2) Potash Corp. of Saskatchewan (POT)
Fertilizer has really been a growth business of late (forgive us). As prosperity spreads across the planet, swelling the ranks of the middle class, agricultural needs are growing too. At the same time, higher energy prices have increased global demand for ethanol, raising corn prices. What's more, as developing countries like China convert more land to industrial use, the acreage left for agriculture is shrinking. All that points to a bull market for fertilizing nutrients. Canadian producer Potash Corp. of Saskatchewan stands to benefit long-term. "They will continue to see an expanding market globally as the need to feed the world's population grows," says James Gendelman of Marsico Capital Management, who also manages the Harbor International Growth fund. The stock has steadily climbed higher, roughly doubling in the past six months.
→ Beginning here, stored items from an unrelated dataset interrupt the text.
-- ==== Sys2Proof/Machine/Issue.lean ====
section
/-! DEFINITION. What each host action does to the core (70_reset_and_hazards.md R224), a command's issue
by a CMD write among them (45_control.md R185). -/

namespace Sys2Proof.Machine

/-- A write of `d` to CMD: the command it decodes to runs; an illegal word fails with IllegalCommand
(30_encoding.md R70, R81, R82; R185). -/
def issue (d : Word) (s : State) : Host.Outcome State Fault Refusal :=
  match decodeData d with
  | .ok i => exec i s
  | .error _ => finish s (.error .illegalCommand)

/-- An access that the host may make now: one the interface defines (R55), and while BUSY = 1 only a
read of STATUS (R223). -/
def guardAccess (s : State) (addr : Addr) (size : Nat) (allowedWhileBusy : Bool)
    (k : Host.Outcome State Fault Refusal) : Host.Outcome State Fault Refusal :=
  if insideInterface addr size then
    if s.status.busy && !allowedWhileBusy then .refused .accessWhileBusy else k
  else .refused .accessOutsideInterface

/-- A host write (R185, R186, R188). -/
def hostWrite (s : State) (addr : Addr) (d : Word) : Host.Outcome State Fault Refusal :=
  if locate s.params addr = .cmd then issue d s
  else .next (s.writeLocation d (locate s.params addr))

/-- One action of the world outside, performed whole (R21, R58, R224). -/
def perform (s : State) : HostAction → Host.Outcome State Fault Refusal
  | .read addr size =>
    guardAccess s addr size (locate s.params addr = .status) (.next (s.hostRead addr))
  | .write addr size d => guardAccess s addr size false (hostWrite s addr d)
  | .reset => .next s.platformReset

/-- The actions still to come, less the first. -/
def State.takeAction (s : State) (rest : List HostAction) : State :=
  { s with host := { s.host with pending := rest } }

/-- The host's next action is performed; with none pending the core is idle and holds its state
(60_exceptions.md R216, 70_reset_and_hazards.md R221; log entry 1). -/
def transition (s : State) : Host.Outcome State Fault Refusal :=
  match s.host.pending with
  | [] => .next s
  | a :: rest => perform (s.takeAction rest) a

end Sys2Proof.Machine
end

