/-- A word that decodes is the encoding of a well-formed command: no two words decode to the same
command, and no bit of a word is ignored (R70, R79, R82). -/
def Obligations.DecodedWordsReencode : Prop :=
  (∀ (c : CmdWord) (i : Instr), decodeWord c = .ok i → i.wellFormed = true ∧ encode i = c) ∧
    ∀ (d : Word) (i : Instr), decodeData d = .ok i → i.wellFormed = true ∧ encodeData i = d

/-- R81: every word matches exactly one row of R80 and passes the value checks of R82, or is illegal; an
illegal word fails with IllegalCommand and changes nothing but STATUS. -/
def Obligations.EveryWordMatchesOneRowOrIsIllegal : Prop :=
  ∀ c : CmdWord,
    (∃ r ∈ opcodeMap, r.matchesWord c = true ∧ r.valuesLegal c = true ∧
      (∀ r' ∈ opcodeMap, r'.matchesWord c = true → r' = r) ∧
      ∃ i, decodeWord c = .ok i ∧ i.mnemonic = r.mnemonic) ∨
    ((∀ r ∈ opcodeMap, ¬ (r.matchesWord c = true ∧ r.valuesLegal c = true)) ∧
      ∀ s : State, ∃ t, issue (c.zeroExtend 64) s = .next t ∧
        t = { s with status := t.status } ∧ t.status.lastErr = .illegalCommand)

/-- R82: the illegal data of a CMD write are exactly those the rule lists, and each reports
IllegalCommand. `c` is the command word and `op` its opcode. -/
def Obligations.IllegalWordsReportIllegalCommand : Prop :=
  ∀ d : Word,
    let c : CmdWord := d.extractLsb' 0 32
    let op : Nat := (bits c 26 6).toNat
    let illegal : Prop :=
      d.extractLsb' 32 32 ≠ 0#32 ∨
      (0x08 ≤ op ∧ op ≤ 0x0F) ∨ (0x12 ≤ op ∧ op ≤ 0x17) ∨ (0x1B ≤ op ∧ op ≤ 0x1F) ∨
      (0x22 ≤ op ∧ op ≤ 0x27) ∨ (0x2B ≤ op ∧ op ≤ 0x2F) ∨ (0x31 ≤ op ∧ op ≤ 0x3F) ∨
      ((op = 0x00 ∨ op = 0x28 ∨ op = 0x2A) ∧ bits c 0 26 ≠ 0#26) ∨
      ((op = 0x02 ∨ op = 0x03 ∨ op = 0x05 ∨ op = 0x06 ∨ op = 0x07) ∧ bits c 0 14 ≠ 0#14) ∨
      (op = 0x04 ∧ (bits c 0 14 ≠ 0#14 ∨ bits c 14 4 ≠ 0#4)) ∨
      ((op = 0x10 ∨ op = 0x11) ∧ bits c 0 17 ≠ 0#17) ∨
      ((op = 0x18 ∨ op = 0x19) ∧ bits c 16 5 ≠ 0#5) ∨
      (op = 0x29 ∧ (bits c 16 5 ≠ 0#5 ∨ bits c 0 16 ≠ 0#16)) ∨
      ((op = 0x20 ∨ op = 0x21) ∧ bits c 16 6 ≠ 0#6) ∨
      (op = 0x1A ∧ (bits c 16 6 ≠ 0#6 ∨ bits c 22 1 ≠ 0#1)) ∨
      (op = 0x30 ∧ (bits c 0 24 ≠ 0#24 ∨ bits c 24 2 = 3#2))
    ((∃ e, decodeData d = .error e) ↔ illegal) ∧
      (illegal → ∀ s : State, issue d s = .next (s.raise .illegalCommand))

/-! ### The step -/

/-- R21, R185, R224 and log entry 1: a step performs the host's next action on the state with that action
taken off; when it is a CMD write whose datum decodes to `i`, that is `exec i`, and when the datum is
illegal, raising IllegalCommand. A state prepared by `withFetchWord` runs the command of its word in the
very next step. The platform's reset keeps the host's side (log entry 12). -/
def Obligations.StepRunsTheDecodedCommand : Prop :=
  (∀ (s : State) (a : HostAction) (rest : List HostAction), s.host.pending = a :: rest →
    step s = perform (s.takeAction rest) a) ∧
  (∀ (s : State) (rest : List HostAction) (d : Word),
    s.host.pending = .write 0x000000#22 8 d :: rest → s.status.busy = false →
    (∀ i, decodeData d = .ok i → step s = exec i (s.takeAction rest)) ∧
    ∀ e, decodeData d = .error e → step s = .next ((s.takeAction rest).raise .illegalCommand)) ∧
  (∀ (s : State) (w : Nat) (i : Instr), decodeTableWord 32 w = some i →
    step (s.withFetchWord 32 w) = exec i { s with status := { s.status with busy := false } }) ∧
  ∀ s : State, ∃ t, perform s .reset = .next t ∧ t.host = s.host

/-- R216, R221 and log entry 1: with no host action pending the core holds its state. -/
def Obligations.IdleCoreHoldsItsState : Prop :=
  ∀ s : State, s.host.pending = [] → step s = .next s

/-- R205, R209, R225: a step never faults, every command answers a next state, and a step is refused
only for an access that R55 leaves undefined or one that R223 forbids while BUSY = 1. -/
def Obligations.StepStopsOnlyOnUndefinedAccesses : Prop :=
  (∀ (i : Instr) (s : State), ∃ t, exec i s = .next t) ∧
  (∀ (s : State) (r : Fault), step s ≠ .fault r) ∧
  ∀ (s : State) (r : Refusal), step s = .refused r →
    ∃ (addr : Addr) (size : Nat),
      (s.host.pending.head? = some (.read addr size) ∨
        ∃ d, s.host.pending.head? = some (.write addr size d)) ∧
      ((r = .accessOutsideInterface ∧ ¬ (size = 8 ∧ addr.toNat % 8 = 0)) ∨
        (r = .accessWhileBusy ∧ s.status.busy = true))

/-! ### Reset and invariants -/

/-- R41, R220: what reset leaves, at `State.reset` and whenever the platform applies its reset, which does
not change the synthesis parameters. -/
def Obligations.ResetLeavesTheStatedValues : Prop :=
  let asStated (t : State) : Prop :=
    t.cfg.word = 0#64 ∧ t.statusWord = 0#64 ∧ t.res0 = 0#64 ∧ t.res1 = 0#64 ∧ t.res2 = 0#64 ∧
    (∀ r, t.reg r = none) ∧ (∀ k, t.inbuf.get k = none) ∧ (∀ k, t.outbuf.get k = none) ∧
    ∀ k, t.spec.get k = none
  asStated State.reset ∧
    ∀ s : State, ∃ t, perform s .reset = .next t ∧ asStated t ∧ t.params = s.params

/-- The state after reset meets the invariant. -/
def Obligations.ResetMeetsInvariant : Prop := State.reset.Inv

/-- Every step keeps the invariant: CFG holds a checked configuration or 0 (R24, R188), every stored word
has a legal tag and a masked pattern (R28, R31), the buffers are canonical and within their capacity
(R33 to R35), FIRSTERR holds a code whenever LASTERR does (R26), BUSY is 0 (R21). -/
def Obligations.EveryStepKeepsInvariant : Prop :=
  ∀ s t : State, s.Inv → step s = .next t → t.Inv

/-- R31: a stored raw never has a bit set at or above its width, whatever step is taken. -/
def Obligations.StoredRawsStayMasked : Prop :=
  ∀ s t : State, s.AllMasked → step s = .next t → t.AllMasked

/-! ### Errors and frames, over all commands -/

/-- R204: a failing command, an illegal word among them, or host data write changes no state except
STATUS; a failed SETCFG also sets CFG to 0. -/
def Obligations.FailingCommandChangesOnlyStatus : Prop :=
  (∀ (i : Instr) (s t : State), exec i s = .next t → t.status.lastErr ≠ .ok →
    t = if i.isSetcfg then { s with cfg := Cfg.unconfigured, status := t.status }
      else { s with status := t.status }) ∧
  (∀ (s : State) (d : Word) (e : Reject), decodeData d = .error e →
    ∃ t, issue d s = .next t ∧ t = { s with status := t.status }) ∧
  ∀ (s : State) (d : Word) (loc : Location), (s.writeLocation d loc).status.lastErr ≠ .ok →
    s.writeLocation d loc = { s with status := (s.writeLocation d loc).status }

/-- R203: a command, an illegal word among them, and a host data write report in LASTERR; FIRSTERR takes
a code only if it was 0; a success leaves it. -/
def Obligations.ErrorsAreReportedInStatus : Prop :=
  let reported (s t : State) : Prop :=
    t.status.busy = s.status.busy ∧
      ((t.status.lastErr = .ok ∧ t.status.firstErr = s.status.firstErr) ∨
        (t.status.lastErr ≠ .ok ∧
          t.status.firstErr = if s.status.firstErr = .ok then t.status.lastErr else s.status.firstErr))
  (∀ (i : Instr) (s t : State), exec i s = .next t → reported s t) ∧
  (∀ (d : Word) (s t : State), issue d s = .next t → reported s t) ∧
  ∀ (s : State) (d : Word),
    (∀ r, reported s (s.writeLocation d (.v r))) ∧
    (∀ k, reported s (s.writeLocation d (.inbuf k))) ∧
    ∀ k, reported s (s.writeLocation d (.outbuf k))

/-- R201, R202: the code a command reports is that of the first condition, in the order of R201's table,
that holds, and 0 if none does; and so for a host data write. That SPECTRUM built as a term with mode 3,
which no word decodes to, reports IllegalCommand is the model's choice (log entry 10). -/
def Obligations.CommandsReportTheFirstError : Prop :=
  (∀ (i : Instr) (s t : State), exec i s = .next t → reports t.status.lastErr (errorConditions s i)) ∧
  ∀ (s : State) (d : Word),
    (∀ r, reports (s.writeLocation d (.v r)).status.lastErr [configCondition s]) ∧
    (∀ k, reports (s.writeLocation d (.inbuf k)).status.lastErr [configCondition s]) ∧
    ∀ k, reports (s.writeLocation d (.outbuf k)).status.lastErr [configCondition s]

/-- Every register is unchanged by every command but its destination register or pair, and BFLY's two
pairs (R29, R74, R75, R98, R131, R133, R183). -/
def Obligations.RegisterFrame : Prop :=
  ∀ (i : Instr) (s t : State), exec i s = .next t → ∀ r, r ∉ i.destRegs → t.reg r = s.reg r

/-- Every slot of every buffer is unchanged by every command but the slots it stores to: STC the two of
its entry; PERMUTE, STAGE and FFT those of OUT[0..N-1]; SPECTRUM those of SPEC[0..N/2-1] (R33, R34, R35,
R184, R228). -/
def Obligations.BufferFrame : Prop :=
  ∀ (i : Instr) (s t : State), s.cfg.wf s.params → exec i s = .next t →
    (∀ k, ¬ i.storesIn k → t.inbuf.get k = s.inbuf.get k) ∧
    (∀ k, ¬ i.storesOut s.cfg.size k → t.outbuf.get k = s.outbuf.get k) ∧
    ∀ k, ¬ i.storesSpec s.cfg.size k → t.spec.get k = s.spec.get k

/-- Only SETCFG writes CFG (R24), only BITREV and ADDRGEN write RES0, only ADDRGEN RES1 and RES2 (R32);
no command changes the synthesis parameters (R9 to R11). BUSY, which R21 and R223 keep 0 in every exposed
state, and the host's side are the model's own here: that no command changes them is its choice (log
entries 1, 3 and 5). -/
def Obligations.SpecialStateFrame : Prop :=
  ∀ (i : Instr) (s t : State), exec i s = .next t →
    t.params = s.params ∧ t.host = s.host ∧ t.status.busy = s.status.busy ∧
    (i.isSetcfg = false → t.cfg = s.cfg) ∧
    (i.isBitrev = false → i.isAddrgen = false → t.res0 = s.res0) ∧
    (i.isAddrgen = false → t.res1 = s.res1 ∧ t.res2 = s.res2)

/-! ### Control commands and data movement -/

/-- R180: NOP sets LASTERR to 0 and does nothing else; its only word is 0, and every other word of its
opcode is an IllegalCommand. -/
def Obligations.NopOnlyClearsLasterr : Prop :=
  (∀ s : State, exec .nop s = .next { s with status := { s.status with lastErr := .ok } }) ∧
    (∀ c : CmdWord, decodeWord c = .ok .nop ↔ c = 0x00000000#32) ∧
    ∀ (c : CmdWord) (s : State), bits c 26 6 = 0x00#6 → c ≠ 0x00000000#32 →
      issue (c.zeroExtend 64) s = .next (s.raise .illegalCommand)

/-- R181: a legal SETCFG writes CFG and LASTERR and nothing else (R42). -/
def Obligations.SetcfgWritesCfg : Prop :=
  ∀ (s : State) (n : BitVec 16) (iw fw : BitVec 5) (k : Nat),
    1 ≤ k → n.toNat = 2 ^ k → 2 ^ k ≤ s.params.nmax → iw ≠ 0#5 → fw ≠ 0#5 →
    exec (.setcfg n iw fw) s = .next
      { s with
        cfg := { n := n, fw := fw, iw := iw, valid := true, log2n := BitVec.ofNat 4 k }
        status := { s.status with lastErr := .ok } }

/-- R182: a failed SETCFG leaves CFG = 0, reports the size error before the width error (R181), keeps
everything else, and an FFT after it gets NotConfigured. -/
def Obligations.FailedSetcfgUnconfigures : Prop :=
  ∀ (s : State) (n : BitVec 16) (iw fw : BitVec 5),
    let badSize : Prop := ¬ ∃ k, 1 ≤ k ∧ n.toNat = 2 ^ k ∧ 2 ^ k ≤ s.params.nmax
    badSize ∨ iw = 0#5 ∨ fw = 0#5 →
    ∃ (e : ErrCode) (t u : State),
      (badSize → e = .invalidSize) ∧ (¬ badSize → e = .invalidWidth) ∧
      exec (.setcfg n iw fw) s = .next t ∧
      t = { s with
        cfg := Cfg.unconfigured
        status :=
          { s.status with
            lastErr := e
            firstErr := if s.status.firstErr = .ok then e else s.status.firstErr } } ∧
      exec .fft t = .next u ∧ u = { t with status := u.status } ∧ u.status.lastErr = .notConfigured

/-- R183: LDC copies both words of the entry, tags and raws unchanged, into the pair. -/
def Obligations.LdcLoadsEntry : Prop :=
  ∀ (s : State) (p : PairNum) (b : BufSel) (j : BitVec 16) (x y : TWord),
    s.cfg.valid = true → j.toNat < s.cfg.size →
    (s.buffer b).get (reSlot j.toNat) = some x → (s.buffer b).get (imSlot j.toNat) = some y →
    ∃ t, exec (.ldc p b j) s = .next t ∧ t.reg (reReg p) = some x ∧ t.reg (imReg p) = some y ∧
      wroteRegs s t [reReg p, imReg p]

/-- R184: STC copies both words of the pair, tags and raws unchanged, into the entry; every other slot
and everything else but LASTERR is as before. -/
def Obligations.StcStoresEntry : Prop :=
  ∀ (s : State) (p : PairNum) (b : BufSel) (j : BitVec 16) (x y : TWord),
    s.cfg.valid = true → j.toNat < s.cfg.size →
    s.reg (reReg p) = some x → s.reg (imReg p) = some y → x.tag = y.tag →
    ∃ t, exec (.stc p b j) s = .next t ∧
      (t.buffer b).get (reSlot j.toNat) = some x ∧ (t.buffer b).get (imSlot j.toNat) = some y ∧
      (∀ k, k ≠ reSlot j.toNat → k ≠ imSlot j.toNat → (t.buffer b).get k = (s.buffer b).get k) ∧
      t = { s.setBuffer b (t.buffer b) with status := { s.status with lastErr := .ok } }

/-! ### The fixed-point unit -/

/-- R144, R146, R148 with R143, R145, R147: FXADD, FXSUB and FXNEG compute in W-bit two's complement,
silently wrapping, at the operands' tag, for every choice of registers. -/
def Obligations.FxAddSubNegResults : Prop :=
  ∀ (s : State) (rd ra rb : Reg) (t : Tag) (a b : Word),
    s.reg ra = some { tag := t, raw := a } → s.reg rb = some { tag := t, raw := b } →
    (∃ u, exec (.fxadd rd ra rb) s = .next u ∧ wroteRegs s u [rd] ∧
      u.reg rd = some { tag := t, raw := (a.setWidth t.width + b.setWidth t.width).setWidth 64 }) ∧
    (∃ u, exec (.fxsub rd ra rb) s = .next u ∧ wroteRegs s u [rd] ∧
      u.reg rd = some { tag := t, raw := (a.setWidth t.width - b.setWidth t.width).setWidth 64 }) ∧
    ∃ u, exec (.fxneg rd ra) s = .next u ∧ wroteRegs s u [rd] ∧
      u.reg rd = some { tag := t, raw := (- a.setWidth t.width).setWidth 64 }

/-- R152, R154 with R151, R153: FXMUL on the two's-complement and FXMULU on the unsigned readings: the
product over 2^F, its floor, wrapped to W bits. -/
def Obligations.FxMulResults : Prop :=
  ∀ (s : State) (rd ra rb : Reg) (t : Tag) (a b : Word),
    s.reg ra = some { tag := t, raw := a } → s.reg rb = some { tag := t, raw := b } →
    a.toNat < 2 ^ t.width → b.toNat < 2 ^ t.width →
    (∃ u, exec (.fxmul rd ra rb) s = .next u ∧ wroteRegs s u [rd] ∧
      u.reg rd = some
        { tag := t
          raw := (BitVec.ofInt t.width
            ⌊((a.setWidth t.width).toInt * (b.setWidth t.width).toInt : ℚ) / 2 ^ t.frac⌋).setWidth 64 }) ∧
    ∃ u, exec (.fxmulu rd ra rb) s = .next u ∧ wroteRegs s u [rd] ∧
      u.reg rd = some
        { tag := t, raw := (BitVec.ofInt t.width ⌊(a.toNat * b.toNat : ℚ) / 2 ^ t.frac⌋).setWidth 64 }

/-- R150 with R149: FXSUBU subtracts when the left operand is not below the right, or when USUB_CHECKED
= 0 (then it wraps); with USUB_CHECKED = 1 and an underflow it fails with code 8 and leaves every
register. -/
def Obligations.FxsubuResult : Prop :=
  ∀ (s : State) (rd ra rb : Reg) (t : Tag) (a b : Word),
    s.reg ra = some { tag := t, raw := a } → s.reg rb = some { tag := t, raw := b } →
    (b.toNat ≤ a.toNat ∨ s.params.usubChecked = false →
      ∃ u, exec (.fxsubu rd ra rb) s = .next u ∧ wroteRegs s u [rd] ∧
        u.reg rd = some { tag := t, raw := (a.setWidth t.width - b.setWidth t.width).setWidth 64 }) ∧
    (a.toNat < b.toNat ∧ s.params.usubChecked = true →
      ∃ u, exec (.fxsubu rd ra rb) s = .next u ∧ u = { s with status := u.status } ∧
        u.status.lastErr = .underflow)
But analysts expect the company's earnings to soar more than 50% next year. And with inventories low, prices, which have already run up, could climb even further. "Potash pricing can conceivably continue to go up 25% or 30% over the next couple of years," says Gendelman - fertile territory indeed.

Personal take: I believe the agriculture play is here to stay in 2008. Very compelling story and love the earning story. If the oil price remains high, the ethanol price should be high; thus, corn prices. Global play. Biggest fertilizer producer - Love the monopoly.